2010-01-01 Thread Willy Tarreau
Hi Marcus,

On Fri, Jan 01, 2010 at 12:09:05PM +0100, Marcus Herou wrote:
 Thanks!
 
 This is an excerpt of the haproxy conf, does it look OK ? Will HAProxy set
 ulimit for the haproxy user?

Yes it does since 1.3.X (I don't remember what X, but a small one).

 How can I tell if root could actually set the specified ulimit ?

root can always set it. The issues generally come from login scripts which
lower the initial limit. That's the reason why haproxy knows how to tweak
the parameter : getting rid of the complex settings on the system when
dealing with non-root users.
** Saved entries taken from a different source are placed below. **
-- ==== Sys2Proof/Safety.lean ====
section
/-! DEFINITION. The words the statements are written in: what a command leaves alone, runs of commands, the invariant, and the rules of the font, the records and HEX files spelled out in plain numbers, apart from the machine's own definitions. -/

namespace Sys2Proof.Machine

/-! ### What is left alone -/

/-- The text buffer is as before: TLEN and every TBUF register (R23). -/
def SameText (s t : State) : Prop :=
  t.tlen = s.tlen ∧ ∀ (i : Nat) (h : i < 14), t.tbuf[i] = s.tbuf[i]

/-- Every mask pixel is as before (R24). -/
def SameMask (s t : State) : Prop :=
  ∀ r c : Nat, r < 7 → c < 128 → maskRead t.mask r c = maskRead s.mask r c

/-- Every source byte reads as before (R27). -/
def SameSrc (s t : State) : Prop := ∀ a : Nat, memRead t.src a = memRead s.src a

/-- What the host has issued and read is as before (log entry 4). -/
def SameHost (s t : State) : Prop := t.pending = s.pending ∧ t.received = s.received

/-- STATUS bit `bit` is set, every other STATUS bit and every other part of the block is as before:
what `raise Error(kind)` does (R221). -/
def ErrorOnly (bit : Nat) (s t : State) : Prop :=
  (∀ i, i < 32 → t.status.getLsbD i = (s.status.getLsbD i || i == bit)) ∧
  t.res = s.res ∧ SameText s t ∧ SameMask s t ∧ SameSrc s t ∧ t.hout = s.hout

/-- The host's next action is to write the word `w` to CMD, and `left` is then still pending. -/
def NextWord (s : State) (w : Word) (left : List HostAction) : Prop :=
  selectAction s.hout s.pending = some (.writeCmd w, left)

/-- Writing the word raises Error(ILL) and has no other effect, in every state (R222). -/
def RaisesIll (w : Word) : Prop :=
  ∀ (s : State) (left : List HostAction), NextWord s w left →
    ∃ t, step s = .next t ∧ ErrorOnly 0 s t ∧ t.pending = left ∧ t.received = s.received

/-- The step carries out this command. -/
def StepsCommand (s : State) (i : Instr) : Prop :=
  ∃ w left, NextWord s w left ∧ decode w = .ok i

/-- The step is a reset. -/
def StepsReset (s : State) : Prop :=
  ∃ left, selectAction s.hout s.pending = some (.reset, left)

/-- The step is the host's read of the port. -/
def StepsRead (s : State) (port : HostAction) : Prop :=
  ∃ left, selectAction s.hout s.pending = some (port, left)

/-- The command words among the host's actions, in its order. -/
def wordsOf (p : List HostAction) : List Word :=
  p.filterMap fun
    | .writeCmd w => some w
    | .readRes => none
    | .readStatus => none
    | .readHout => none
    | .reset => none

/-! ### Runs of commands -/

/-- The commands one after another, stopping at the first that does not go on (R70). -/
def runCommands : List Instr → State → Outcome
  | [], s => .next s
  | i :: is, s =>
    match exec i s with
    | .next t => runCommands is t
    | .fault f => .fault f
    | .refused r => .refused r

/-! ### The opcode table -/

/-- Mask and match of each row of the opcode table (R74). -/
def opcodeRows : List (Word × Word) :=
  [(0xFFFFFFFF#32, 0x01000000#32), (0xFFFFFF00#32, 0x02000000#32), (0xFFFFFFFF#32, 0x03000000#32),
   (0xFFFF0000#32, 0x04000000#32), (0xFFFF0000#32, 0x05000000#32), (0xFF000000#32, 0x10000000#32),
   (0xFF0000FF#32, 0x11000000#32), (0xFF0000E0#32, 0x12000000#32), (0xFFFFFFFF#32, 0x13000000#32),
   (0xFFFE0000#32, 0x14000000#32)]

/-! ### Operand ranges and source bytes -/

/-- The operand values for which Error(RANGE) is raised, in the rule's own words (R223). -/
def OutOfRange : Instr → Prop
  | .glu _ row => 6 < row.toNat
  | .mrd row col => 6 < row.toNat ∨ 127 < col.toNat
  | .hxrec addr n => n.toNat = 0 ∨ 16 < n.toNat ∨ 0x10000 < addr.toNat + n.toNat
  | .encode len => 0x10000 < len.toNat
  | .txclr => False
  | .txput _ => False
  | .render => False
  | .swr _ _ => False
  | .srd _ => False
  | .hxeof => False

/-- The source addresses a command reads when its operands are in range: first address and number
(R162, R185, R187). -/
def bytesRead : Instr → Nat × Nat
  | .srd addr => (addr.toNat, 1)
  | .hxrec addr n => (addr.toNat, n.toNat)
  | .encode len => (0, len.toNat)
  | .txclr => (0, 0)
  | .txput _ => (0, 0)
  | .render => (0, 0)
  | .mrd _ _ => (0, 0)
  | .glu _ _ => (0, 0)
  | .swr _ _ => (0, 0)
  | .hxeof => (0, 0)

/-- Every byte of `[a, a + n)` has been written since reset (R252). -/
def Written (m : Memory) (a n : Nat) : Prop := ∀ j, j < n → memRead m (a + j) ≠ none

/-- The first byte of `[a, a + n)` that has not been written stands at `x` (R53). -/
def FirstUnwritten (m : Memory) (a n x : Nat) : Prop :=
  a ≤ x ∧ x < a + n ∧ memRead m x = none ∧ ∀ y, a ≤ y → y < x → memRead m y ≠ none

/-- The bytes of `[a, a + n)`, where all of them have been written. -/
def srcBytes (m : Memory) (a n : Nat) : List Byte :=
  (List.range n).map fun j => (memRead m (a + j)).getD 0

/-! ### The font's rules in plain numbers -/

/-- Case folding of a code (R100). -/
def foldCode (c : Nat) : Nat := if 97 ≤ c ∧ c ≤ 122 then c - 32 else c

/-- The 39 supported codes (R4, R101): space, '-', the digits, ':', the capital letters. -/
def supportedCodes : List Nat :=
  [32, 45, 48, 49, 50, 51, 52, 53, 54, 55, 56, 57, 58] ++
  [65, 66, 67, 68, 69, 70, 71, 72, 73, 74, 75, 76, 77] ++
  [78, 79, 80, 81, 82, 83, 84, 85, 86, 87, 88, 89, 90]

/-- Defined: one of the supported codes, after folding (R101). -/
def codeDefined (b : Byte) : Bool := supportedCodes.contains (foldCode b.toNat)

/-- The space (R102). -/
def codeSpace (b : Byte) : Bool := foldCode b.toNat == 32

/-- Narrow: '1' or 'I', after folding (R104). -/
def codeNarrow (b : Byte) : Bool := foldCode b.toNat == 49 || foldCode b.toNat == 73

/-- Drawn: defined and not the space (R123). -/
def codeDrawn (b : Byte) : Bool := codeDefined b && !codeSpace b

/-- The glyph bit a code shows at a row and column: the font's at the folded code, 0 for the space
(R102, R103). -/
def fontBit (rom : GlyphRom) (b : Byte) (r c : Nat) : Bool :=
  !codeSpace b && glyphBit (rom (BitVec.ofNat 8 (foldCode b.toNat))) r c

/-- How many columns a drawn code covers (R104). -/
def codeWidth (b : Byte) : Nat := if codeNarrow b then 4 else 5

/-- The start offset from the counts D and K, by the source's formula (R124, R125). -/
def startFrom (D K : Nat) : Int := 16 + (96 - (7 * (D : Int) - 2 - K)) / 2 + 1

/-- The start offset of a text. -/
def textStart (text : List Byte) : Int :=
  startFrom (text.countP codeDrawn) (text.countP codeNarrow)

/-- The cursor behind some characters of a walk that reaches the first of them at `cur`, one after the
other by the walk's own rule (R126 to R129). -/
def cursorAfter (ts : List Byte) (cur : Int) : Int := ts.foldl (fun c t => advanceCursor t c) cur

/-- The mask column of glyph column 0 of the character at index `i`: the narrow shift counts the
character itself (R136). -/
def glyphColumn (text : List Byte) (i : Nat) : Int :=
  textStart text + 7 * ((text.take i).countP codeDefined : Nat) -
    ((text.take (i + 1)).countP codeNarrow : Nat)

/-- Some drawn character's glyph bit lands on row `r`, column `c` (R134, R136). -/
def GlyphLands (rom : GlyphRom) (text : List Byte) (r c : Nat) : Prop :=
  ∃ (i : Nat) (b : Byte) (k : Nat), text[i]? = some b ∧ codeDrawn b = true ∧ k < codeWidth b ∧
    glyphColumn text i + k = c ∧ fontBit rom b r k = true

/-! ### The records' rules in plain numbers -/

/-- The characters '0' to '9' and 'A' to 'F' (R181). -/
def hexDigits : List Byte :=
  [0x30, 0x31, 0x32, 0x33, 0x34, 0x35, 0x36, 0x37, 0x38, 0x39, 0x41, 0x42, 0x43, 0x44, 0x45, 0x46]

/-- The two-digit spelling of a number below 256, high digit first (R181). -/
def spell (v : Nat) : List Byte := [hexDigits.getD (v / 16) 0, hexDigits.getD (v % 16) 0]

/-- The text of a data record at address `a` (R180 to R183). -/
def recordText (a : Nat) (data : List Byte) : List Byte :=
  let sum := data.length + a / 256 + a % 256 + 0 + (data.map BitVec.toNat).sum
  [0x3A] ++ spell data.length ++ spell (a / 256) ++ spell (a % 256) ++ spell 0 ++
    data.flatMap (fun d => spell d.toNat) ++ spell ((256 - sum % 256) % 256) ++ [0x0A]

/-- `:00000001FF` LF (R184). -/
def eofText : List Byte :=
  [0x3A] ++ spell 0 ++ spell 0 ++ spell 0 ++ spell 1 ++ spell 0xFF ++ [0x0A]

/-- The text of a whole buffer: 16 bytes a record from address 0, then the end-of-file record (R187). -/
def fileText (data : List Byte) : List Byte :=
  ((List.range ((data.length + 15) / 16)).flatMap fun k =>
    recordText (16 * k) ((data.drop (16 * k)).take 16)) ++ eofText

/-- The commands ENCODE amounts to (R188). -/
def recordCommands (len : Nat) : List Instr :=
  ((List.range ((len + 15) / 16)).map fun k =>
    Instr.hxrec (BitVec.ofNat 16 (16 * k)) (BitVec.ofNat 5 (min 16 (len - 16 * k)))) ++ [.hxeof]

/-! ### A reader of HEX files -/

/-- The value of an uppercase hexadecimal digit. -/
def digitOf (c : Byte) : Option Nat := hexDigits.findIdx? (· == c)

/-- The bytes that pairs of digits spell. -/
def pairsOf : List Byte → Option (List Nat)
  | [] => some []
  | [_] => none
  | h :: l :: rest =>
    match digitOf h, digitOf l, pairsOf rest with
    | some x, some y, some more => some ((16 * x + y) :: more)
    | _, _, _ => none

/-- One line without its LF: a colon, then pairs whose sum is 0 mod 256; the address, the type and the
data, whose number is the count (R189). -/
def recordOf : List Byte → Option (Nat × Nat × List Byte)
  | [] => none
  | c :: cs =>
    if c = 0x3A#8 then
      match pairsOf cs with
      | some (n :: hi :: lo :: ty :: rest) =>
        if rest.length = n + 1 ∧ (n + hi + lo + ty + rest.sum) % 256 = 0 then
          some (256 * hi + lo, ty, (rest.take n).map (BitVec.ofNat 8))
        else none
      | _ => none
    else none

/-- The lines of a text that ends in LF. `line` is the part of the current one read so far, reversed. -/
def linesOf (line : List Byte) : List Byte → Option (List (List Byte))
  | [] => if line = [] then some [] else none
  | c :: cs =>
    if c = 0x0A#8 then (linesOf [] cs).map (line.reverse :: ·) else linesOf (c :: line) cs

/-- The data of consecutive records from address `a` on, up to one end-of-file record that ends the file. -/
def fileData (a : Nat) : List (List Byte) → Option (List Byte)
  | [] => none
  | line :: rest =>
    match recordOf line with
    | some (addr, 0, data) =>
      if addr = a then (fileData (a + data.length) rest).map (data ++ ·) else none
    | some (0, 1, []) => if rest = [] then some [] else none
    | _ => none

/-- The bytes a HEX file spells from address 0, or none where it is not one. -/
def readHexFile (text : List Byte) : Option (List Byte) := (linesOf [] text).bind (fileData 0)

/-! ### What the host has read -/

/-- The character a port value holds, where it came from HOUT. -/
def PortValue.char? : PortValue → Option Byte
  | .hout c => some c
  | .res _ => none
  | .status _ => none

/-- The characters read from HOUT so far, and those still in it: the stream the host sees (R258). -/
def State.stream (s : State) : List Byte := s.received.filterMap PortValue.char? ++ s.hout

/-! ### The invariant -/

/-- A character a record may hold: ':', an uppercase hexadecimal digit or LF (R180 to R184). -/
def recordChar (c : Byte) : Bool := c == 0x3A#8 || c == 0x0A#8 || hexDigits.contains c

/-- What holds in every state a run from reset reaches. -/
structure Inv (s : State) : Prop where
  /-- TLEN never exceeds 14 (R5, R23). -/
  tlen_le : s.tlen.toNat ≤ 14
  /-- STATUS bits 31:3 are 0 (R22). -/
  status_reserved : ∀ i, 3 ≤ i → s.status.getLsbD i = false
  /-- TRUNC is set only while the buffer holds 14 codes (R22, R121, R122). -/
  trunc_full : s.trunc = true → s.tlen.toNat = 14
  /-- The Source Memory keeps its canonical form. -/
  mem_wf : Memory.wf s.src
  /-- The 16 columns of the left keep-out are never drawn (R6, R131). -/
  keep_out : ∀ r c, c < 16 → maskRead s.mask r c = false
  /-- HOUT holds characters of records alone (R180 to R184). -/
  hout_chars : ∀ c ∈ s.hout, recordChar c = true

end Sys2Proof.Machine
end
What haproxy does when you start it as root
is :
  1) set ulimit to the proper value
  2) change uid/gid

So your user will have the correct number of FDs. BTW, you don't need to
set the limit by hand, it knows how to automatically compute it from the
number of servers, connections, listeners, etc...

 
 I have these settings in /etc/sysctl.conf
 
 net.ipv4.tcp_syncookies = 1
 net.ipv4.tcp_max_syn_backlog = 262144
 net.core.somaxconn = 262144
 
 I attach the sysctl.conf for completeness, I am sure it contains lots if
 stupid config rows since it is very much copy'pasted, but I've tried to go
 through each setting to understand what it affects.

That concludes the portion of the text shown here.